• EXERCISE GOAL
Look over the lines below. Report each one that includes the string "schedule".

*** PROVIDED DATA Section Begins ***

-- ==== Sys2Proof/Certificates/Slice0/Obligations.lean ====
section
/-!
DEFINITION. The statements for the provers. Each docstring names the rule of the spec it rests on and says where it rests on a choice of
the model. A statement that assumes `CacheOk` assumes the invariant of 10_state.md R32, which `Obligations.StepKeepsInvariant` keeps.
-/

open Sys2Proof Sys2Proof.Machine

/-! ### Encoding -/

/-- Words written out from the bit patterns of 30_encoding.md R90 decode to the commands they spell. -/
def Obligations.SpelledWordsDecode : Prop :=
  decode 0b00000000000000000000001100000001#32 = .ok (.setkey 0 3) ∧
  decode 0b00000000000000000000111101110001#32 = .ok (.setkey 7 15) ∧
  decode 0b00000000000000000000000000010010#32 = .ok (.setiv 1) ∧
  decode 0b00000000000000000000000001110011#32 = .ok (.aad 7) ∧
  decode 0b00000000000000000000000000010100#32 = .ok (.encrypt 1) ∧
  decode 0b00000000000000000000000000000101#32 = .ok (.decrypt 0) ∧
  decode 0b00000000000000000000000000100110#32 = .ok (.tag 2)

/-- 30_encoding.md R90, R92, R94: decoding and encoding agree in both directions, so each command has exactly one word. -/
def Obligations.DecodeAndEncodeAgree : Prop :=
  ∀ (w : Word) (i : Instr), decode w = .ok i ↔ i.wellFormed = true ∧ encode i = w

/-- 30_encoding.md R93: which words are no command, by the bits of the word, and which fault each names. -/
def Obligations.NonCommandWordsAreNamed : Prop :=
  ∀ w : Word,
    (decode w = .error .illegalOp ↔ w.toNat % 16 = 0 ∨ 7 ≤ w.toNat % 16) ∧
    (decode w = .error .reservedField ↔
      (1 ≤ w.toNat % 16 ∧ w.toNat % 16 ≤ 6) ∧
      (w.getLsbD 7 = true ∨ w.toNat / 4096 ≠ 0 ∨ (w.toNat % 16 ≠ 1 ∧ w.toNat / 256 % 16 ≠ 0)))

/-! ### The step -/

/-- 20_memory.md R67, 30_encoding.md R97: when the sequencer moves and the word in PEND decodes, the step is `exec` of the decoded
command, and then PEND is emptied and DONE set. -/
def Obligations.StepRunsTheDecodedCommand : Prop :=
  ∀ (s t : State) (p : Pending) (i : Instr) (rest : List Turn),
    s.pend = some p → SequencerTurn s rest → decode p.word = .ok i → exec i { s with schedule := rest } = .next t →
    step s = .next { t with pend := none, done := true }

/-- 60_exceptions.md R192 and R193: `Check(P)`, written as R192 writes it (`checkR192`), decides the step of a command while FAULT = 0.
A failing check records FAULT, CAUSE and FAULTCMD and changes nothing else but PEND and DONE; with none failing the word is a command
and the phase of its slot becomes the one in the table. -/
def Obligations.ChecksDecideTheStep : Prop :=
  ∀ (s : State) (p : Pending) (rest : List Turn), s.pend = some p → SequencerTurn s rest → s.fault = false →
    (∀ c, checkR192 s p = some c →
      step s = .next { s with fault := true, cause := c, faultcmd := p.word, pend := none, done := true, schedule := rest }) ∧
    (checkR192 s p = none →
      ∃ i t, decode p.word = .ok i ∧ step s = .next t ∧ t.fault = false ∧
        (t.slot i.ctx).phase =
          if commandOf i = .setkey ∧ t.keyerr = true then .uninit else nextPhase (commandOf i))

/-- 60_exceptions.md R194: while FAULT = 1 a command, whatever its word, has no effect but that the step empties PEND and sets DONE. -/
def Obligations.RejectedCommandHasNoEffect : Prop :=
  ∀ (s : State) (p : Pending) (rest : List Turn), s.pend = some p → SequencerTurn s rest → s.fault = true →
    step s = .next { s with pend := none, done := true, schedule := rest }

/-- 20_memory.md R67, 60_exceptions.md R198: every sequencer step empties PEND and sets DONE, and irq is then CTRL.IE. -/
def Obligations.SequencerStepCompletes : Prop :=
  ∀ (s : State) (p : Pending) (rest : List Turn), s.pend = some p → SequencerTurn s rest →
    ∃ t, step s = .next t ∧ t.pend = none ∧ t.done = true ∧ t.irq = s.ie ∧ t.schedule = rest

/-- 20_memory.md R79, 70_reset_and_hazards.md R232: the machine never stops; every step has a next state. -/
def Obligations.EveryStepHasANextState : Prop :=
  ∀ s : State, ∃ t, step s = .next t

/-- 60_exceptions.md R205, 70_reset_and_hazards.md R232: with PEND empty and the host silent the core is idle and all state persists.
That the model then answers the same state is its own choice (log 1). -/
def Obligations.IdleCoreKeepsItsState : Prop :=
  ∀ s : State, s.pend = none → s.schedule = [] → step s = .next s

/-! ### The commands -/

/-- 60_exceptions.md R192: a command whose conditions hold runs and moves the phase of its slot; no fault is recorded. -/
def Obligations.AcceptedCommandRuns : Prop :=
  ∀ (i : Instr) (s : State) (p : Pending), Accepted s p (commandOf i) i.ctx →
    ∃ t, exec i s = .next t ∧ t.fault = false ∧
      (t.slot i.ctx).phase =
        if commandOf i = .setkey ∧ t.keyerr = true then .uninit else nextPhase (commandOf i)

/-- 60_exceptions.md R190, R193: a command that fails a check has no effect but the record of the fault. -/
def Obligations.FaultedCommandIsPrecise : Prop :=
  ∀ (i : Instr) (s : State) (c : Cause), s.fault = false → s.check (commandOf i) i.ctx = some c →
    exec i s = .next { s with fault := true, cause := c, faultcmd := s.operands.word }

/-- 41_key_iv.md R140, 60_exceptions.md R196: SETKEY, by the status the cipher adapter returns for the key bytes. A failure invalidates
a cache that was valid for the slot, whose tables are then unspecified (93_implementation_defined.md P7, log 6), and keeps any other. -/
def Obligations.SetkeyLoadsTheKeyOrReportsFailure : Prop :=
  ∀ (s : State) (p : Pending) (n : Nat) (ciph : BitVec 4), Accepted s p .setkey n →
    ∃ t, exec (.setkey n ciph) s = .next t ∧
      t.kstat = (Config.cipher.setKey ciph (s.memRead p.src.toNat p.len.toNat)).1 ∧
      (t.kstat ≠ 0 → t.keyerr = true ∧ t.rebuilds = s.rebuilds ∧
        t.slot n = { hash := 0, lens := 0, ctr := 0, key := 0, phase := .uninit, ciphst := (t.slot n).ciphst } ∧
        t.cache.tag = s.cache.tag ∧
        if s.cache.valid = true ∧ s.cache.tag.toNat = n then t.cache.valid = false else t.cache = s.cache) ∧
      (t.kstat = 0 → t.keyerr = false ∧ t.rebuilds = s.rebuilds + 1 ∧ t.cache.valid = true ∧ t.cache.tag.toNat = n ∧
        ∃ cs, cs = (Config.cipher.setKey ciph (s.memRead p.src.toNat p.len.toNat)).2 ∧
          t.slot n = { hash := 0, lens := 0, ctr := 1#128, key := Config.cipher.enc cs 0, phase := .keyed, ciphst := cs })

/-- 41_key_iv.md R141, R142: SETIV leaves HASH and LENS zero and CTR = J0: `IV ‖ be32(1)` for 12 bytes, else `GHASH(H, ∅, IV)`. -/
def Obligations.SetivDerivesTheInitialCounter : Prop :=
  ∀ (s : State) (p : Pending) (n : Nat), CacheOk s → Accepted s p .setiv n →
    ∃ t, exec (.setiv n) s = .next t ∧
      t.slot n = { s.slot n with
        hash := 0, lens := 0, phase := .ivready,
        ctr := if p.len = 12 then Block.ofBytes (s.memRead p.src.toNat 12 ++ [0, 0, 0, 1])
          else ghash (s.slot n).key [] (s.memRead p.src.toNat p.len.toNat) }

/-- 42_process.md R160: AAD counts 8·len in AADBITS and hashes the data, the last fragment zero-padded; the rest of the slot is kept. -/
def Obligations.AadCountsAndHashesItsData : Prop :=
  ∀ (s : State) (p : Pending) (n : Nat), CacheOk s → Accepted s p .aad n →
    ∃ t, exec (.aad n) s = .next t ∧
      t.slot n = { s.slot n with
        phase := .aad,
        lens := Block.ofLengths (Block.aadbits (s.slot n).lens + BitVec.ofNat 64 (8 * p.len.toNat))
          (Block.databits (s.slot n).lens),
        hash := ghashFold (s.slot n).key (s.slot n).hash (blocksOf (s.memRead p.src.toNat p.len.toNat)) }

/-- 42_process.md R161: ENCRYPT writes the plaintext under the keystream at dst, hashes that ciphertext, counts 8·len in DATABITS and
steps the counter once per fragment; the rest of the slot is kept. In place (dst = src) included. -/
def Obligations.EncryptWritesAndHashesTheCiphertext : Prop :=
  ∀ (s : State) (p : Pending) (n : Nat), CacheOk s → Accepted s p .encrypt n →
    ∃ t, exec (.encrypt n) s = .next t ∧
      t.memRead p.dst.toNat p.len.toNat =
        ctrXor (Config.cipher.enc (s.slot n).ciphst) (s.slot n).ctr (s.memRead p.src.toNat p.len.toNat) ∧
      t.slot n = { s.slot n with
        phase := .data,
        lens := Block.ofLengths (Block.aadbits (s.slot n).lens)
          (Block.databits (s.slot n).lens + BitVec.ofNat 64 (8 * p.len.toNat)),
        ctr := counterAt (s.slot n).ctr ((p.len.toNat + 15) / 16),
        hash := ghashFold (s.slot n).key (s.slot n).hash (blocksOf (t.memRead p.dst.toNat p.len.toNat)) }

/-- 42_process.md R162: DECRYPT writes the plaintext at dst and hashes the ciphertext as it was read, in place included. -/
def Obligations.DecryptWritesThePlaintextAndHashesTheCiphertext : Prop :=
  ∀ (s : State) (p : Pending) (n : Nat), CacheOk s → Accepted s p .decrypt n →
    ∃ t, exec (.decrypt n) s = .next t ∧
      t.memRead p.dst.toNat p.len.toNat =
        ctrXor (Config.cipher.enc (s.slot n).ciphst) (s.slot n).ctr (s.memRead p.src.toNat p.len.toNat) ∧
      t.slot n = { s.slot n with
        phase := .data,
        lens := Block.ofLengths (Block.aadbits (s.slot n).lens)
          (Block.databits (s.slot n).lens + BitVec.ofNat 64 (8 * p.len.toNat)),
        ctr := counterAt (s.slot n).ctr ((p.len.toNat + 15) / 16),
        hash := ghashFold (s.slot n).key (s.slot n).hash (blocksOf (s.memRead p.src.toNat p.len.toNat)) }

/-- 43_tag.md R180, 40_field_algebra.md R118, R119: TAGREG is `(HASH ⊕ LENS) • H ⊕ E(n, J)`, J the counter block with its suffix
offset by −ceil(DATABITS/128); of the slot only the phase changes. -/
def Obligations.TagFoldsTheHashUnderTheRewoundCounter : Prop :=
  ∀ (s : State) (p : Pending) (n : Nat), CacheOk s → Accepted s p .tag n →
    ∃ t, exec (.tag n) s = .next t ∧ t.slot n = { s.slot n with phase := .tagged } ∧
      t.tagreg = gmul ((s.slot n).hash ^^^ (s.slot n).lens) (s.slot n).key ^^^
        Config.cipher.enc (s.slot n).ciphst
          (Block.ofCounter (Block.ivpart (s.slot n).ctr)
            (Block.suffix (s.slot n).ctr - BitVec.ofNat 32 (((Block.databits (s.slot n).lens).toNat + 127) / 128)))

*** PROVIDED DATA Section Ends ***

• RESPONSE TO THE TASK
    s.pend = some p → SequencerTurn s rest → decode p.word = .ok i → exec i { s with schedule := rest } = .next t →
      step s = .next { s with fault := true, cause := c, faultcmd := p.word, pend := none, done := true, schedule := rest }) ∧
    step s = .next { s with pend := none, done := true, schedule := rest }
    ∃ t, step s = .next t ∧ t.pend = none ∧ t.done = true ∧ t.irq = s.ie ∧ t.schedule = rest
  ∀ s : State, s.pend = none → s.schedule = [] → step s = .next s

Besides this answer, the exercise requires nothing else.